This news release on a study of surgical techniques for cochlear implants and their long-term effects offers very little detail for assessing the study’s validity and relevance. A close reading of the study itself contains much useful detail, as well as important cautions that needed to be covered in the release. An omission on the authors’ conflict of interests with device manufacturers and some inaccuracies about the study (misstating the number of patients involved, for example) leaves the release with some room for improvement.
Having cochlear implants to preserve hearing is vital for many patients, so it is important to assess which types of implant or surgical techniques are best to maintain hearing over the long term. This release, however, doesn’t go very far in answering these questions.
Surgery can be costly itself as well as all the related expenses that follow from it so knowing the overall costs is very important. No costs are mentioned.
Two types of benefits are discussed in the news release.
The study looked at 230 patients (it was actually 196 patients but 225 implants) with “every type of cochlear implant, including three FDA-approved implants that use different types of electrodes to stimulate the auditory nerve.” The benefits were not quantified but we are told that the researchers “found that electrodes designed with no wire (called lateral wall electrodes) performed the best in maintaining residual hearing in the inner ear, compared to electrodes made with wire.” How much better? We don’t know.
The other benefit compares “cochleostomy” (which requires drilling into the bone to get inside the inner ear) versus the “round window” approach and “the round window approach had a much better chance of keeping their residual hearing in the long term.”
How much better? We aren’t told.
Drilling into your ear to implant a device can involve harm. As for harms, we learn of them only obliquely with this phrase: “the non-wire electrodes were less traumatic, causing less injury and minimizing fractures inside the inner ear.” Are we to presume that the wire electrode implants can be “more traumatic?” More detail was definitely needed here.
The favored “round window” approach is also considered safer given that the news release reports that “the cochleostomy approach causes fibrosis and scarring, leading to hearing loss over time,” according to the lead researcher. How much harm? We don’t know.
The news release provides no information about the quality of the evidence. Was this an observational study? A clinical trial? Reading the published study, we see a number of sources of potential bias, including the fact that patients were not randomized to electrode type or surgical approach. If one wonders if the experience of the surgeon might be a factor, the study noted that since they are a high volume center, which performs many cochleostomies, then “inexperience with this surgical approach is unlikely to impact results.” The study also lost patients to follow up, likely underestimating hearing preservation rates. It would have been good to include this in the news release.

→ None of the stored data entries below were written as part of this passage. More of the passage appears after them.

-- ==== Sys2Proof/Certificates/Slice0/Obligations.lean ====
section
/-! DEFINITION. The statements for the provers, by part of the machine. -/

open Sys2Proof Sys2Proof.Machine Sys2Proof.Safety

/-! ## Encoding and decoding -/

/-- Decoding the word of any instruction a configuration has gives the instruction back, every operand
at every value. The bit patterns are the spec's general-knowledge ones (G2, assumption 12). -/
def Obligations.DecodeOfEncodeIsTheInstruction : Prop :=
  ∀ (c : Config) (i : Instr), i.WellFormed c = true → decode c (encode i) = .known i

/-- What a word decodes to is well formed and encodes to the same word, but for the low nibble that
families 5 and 9 ignore (R99; D19, G2, assumption 12). -/
def Obligations.EncodeOfDecodeIsTheWord : Prop :=
  ∀ (c : Config) (op : Word) (i : Instr), decode c op = .known i →
    i.WellFormed c = true ∧
      encode i = if op.family = 0x5#4 ∨ op.family = 0x9#4 then op &&& 0xFFF0#16 else op

/-- Every word is one instruction or Unknown, by the rows of the opcode table (R102): an instruction's row
matches its word, and of the rows that match, it has the most mask bits; an unknown word matches no row; and
the only rows that share a word are `SYS`'s and those of `CLS` and `RET`. The rows rest on the spec's own
choices: `SYS` has one only under SYS_POLICY = `noop` (D18, assumption 9), the masks of families 5 and 9
follow STRICT_5_9 (D19) and every pattern is general knowledge (G2; both assumption 12). -/
def Obligations.DecodeFollowsTheOpcodeTable : Prop :=
  ∀ (c : Config) (op : Word),
    (∀ i, decode c op = .known i →
      i.row c ∈ opcodeTable c ∧ (i.row c).covers op = true ∧
        ∀ r ∈ opcodeTable c, r.covers op = true → r = i.row c ∨ maskCount r < maskCount (i.row c)) ∧
    (∀ w, decode c op = .unknown w → w = op ∧ ∀ r ∈ opcodeTable c, r.covers op = false) ∧
    (∀ q ∈ opcodeTable c, ∀ r ∈ opcodeTable c, q ≠ r → q.covers op = true → r.covers op = true →
      (q = (Instr.sys 0).row c ∧ (r = Instr.cls.row c ∨ r = Instr.ret.row c)) ∨
      (r = (Instr.sys 0).row c ∧ (q = Instr.cls.row c ∨ q = Instr.ret.row c)))

/-- The unknown opcodes of the default configuration are exactly those R100 lists (R95 to R97; D18, D19,
G2, assumption 12). -/
def Obligations.UnknownOpcodesOfTheDefaults : Prop :=
  ∀ op : Word, decode defaultConfig op = .unknown op ↔
    (op.family = 0x8#4 ∧ op.low ∈ [0x8#4, 0x9#4, 0xA#4, 0xB#4, 0xC#4, 0xD#4, 0xF#4]) ∨
    (op.family = 0xE#4 ∧ op.kk ∉ [0x9E#8, 0xA1#8]) ∨
    (op.family = 0xF#4 ∧
      op.kk ∉ [0x07#8, 0x0A#8, 0x15#8, 0x18#8, 0x1E#8, 0x29#8, 0x33#8, 0x55#8, 0x65#8])

/-- Words written out from the spec's patterns decode to what its vectors say (T-X2, T-X4, T-X7, T-X9,
T-X11 to T-X13; G2, assumption 12). -/
def Obligations.SampleWordsDecode : Prop :=
  decodeBytes defaultConfig 0x00#8 0xE0#8 = .known .cls ∧
  decodeBytes defaultConfig 0x00#8 0xE1#8 = .known (.sys 0x0E1#12) ∧
  decodeBytes defaultConfig 0x91#8 0x2F#8 = .known (.sneReg 1 2) ∧
  decodeBytes defaultConfig 0xE0#8 0x9F#8 = .unknown 0xE09F#16 ∧
  decodeBytes defaultConfig 0xFF#8 0x65#8 = .known (.ldVxMem 0xF) ∧
  decodeBytes defaultConfig 0x8A#8 0xB4#8 = .known (.addReg 0xA 0xB) ∧
  decodeBytes defaultConfig 0xD0#8 0x15#8 = .known (.drw 0 1 5)

/-! ## The step -/

/-- R71: the byte at PC is the high byte of the fetched word, the byte at PC + 1 the low one. -/
def Obligations.FetchIsBigEndian : Prop :=
  ∀ s : State, s.pc + 1 < memEnd →
    ∃ op : Word, fetch s = .ok op ∧
      op.extractLsb' 8 8 = s.readMem s.pc ∧ op.extractLsb' 0 8 = s.readMem (s.pc + 1)

/-- A word stored at PC is what the next step fetches, with no intervening operation (R79). -/
def Obligations.FetchSeesTheStoredWord : Prop :=
  ∀ (s : State) (op : Word), s.pc + 1 < memEnd → fetch (placeWord op s) = .ok op

/-- A step whose bytes at PC decode to an instruction is that instruction's meaning, then, unless it
ended in a fatal error, the two ticks at the tick instant; the host's call is over; nothing else (R104,
R106). That a fatal error skips the ticks is the spec's decision D23 (assumption 10); that a step, a fatal one
included, takes the host's written call and moves the clock is the model's choice (assumption 2). -/
def Obligations.StepRunsTheDecodedInstruction : Prop :=
  ∀ (s u : State) (i : Instr), Steppable s → s.pc + 1 < memEnd →
    decodeBytes s.cfg (s.readMem s.pc) (s.readMem (s.pc + 1)) = .known i → exec i s = .next u →
    (u.status = .running → step s = .next { u with
      dt := u.dt.tick u.env.current.tTick, st := u.st.tick u.env.current.tTick, env := u.env.consumed }) ∧
    (u.status ≠ .running → step s = .next { u with env := u.env.consumed })

/-- A word that is no instruction stops the machine before any state changes, the timers included
(R100, R106; D23, assumption 11). -/
def Obligations.UnknownOpcodeChangesNothingElse : Prop :=
  ∀ (s : State) (op : Word), Steppable s → s.pc + 1 < memEnd →
    decodeBytes s.cfg (s.readMem s.pc) (s.readMem (s.pc + 1)) = .unknown op →
    op = wordOfBytes (s.readMem s.pc) (s.readMem (s.pc + 1)) ∧
    step s = .next { s with status := .faulted (.unknownOpcode op s.pc), env := s.env.consumed }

We know that the lead researcher is with the Department of Otolaryngology-Head and Neck Surgery at New York Eye and Ear Infirmary of Mount Sinai (NYEE) and Mount Sinai Beth Israel, as well as the Center for Hearing and Balance and Ear Institute at Mount Sinai Health System and that he had a team of researchers from Vanderbilt University.
The release doesn’t tell us if any any of the researchers or their institutions have any conflicts of interest in either the surgical technique or the type of cochlear implants studied in this trial.
According to the published study, four of the authors, including the first author and the senior author, have financial conflicts of interest in the form of consulting arrangements with cochlear device companies.
There are a variety of ways to treat hearing loss besides cochlear implants but, outside of the mention of oral steroids (with no detail given), none are mentioned.
Are these types of surgeries or cochlear implants available anywhere in the US? We have no idea from reading this news release.
The news release doesn’t tell us anything about the novelty of the wireless cochlear implants nor that of the “round window” (where surgeons open the membrane without bone removal or drilling in the inner ear) and “cochleostomy” (which requires drilling into the bone to get inside the inner ear). Are these new procedures? What other research has been done on them? Where is the context that establishes the place of these in the current landscape of hearing-preservation technologies?
The release doesn’t engage in sensational language. But absent any numbers to describe the benefits or details about the evidence and what makes any of the approaches novel, the release doesn’t explain what makes this study a “breakthrough.”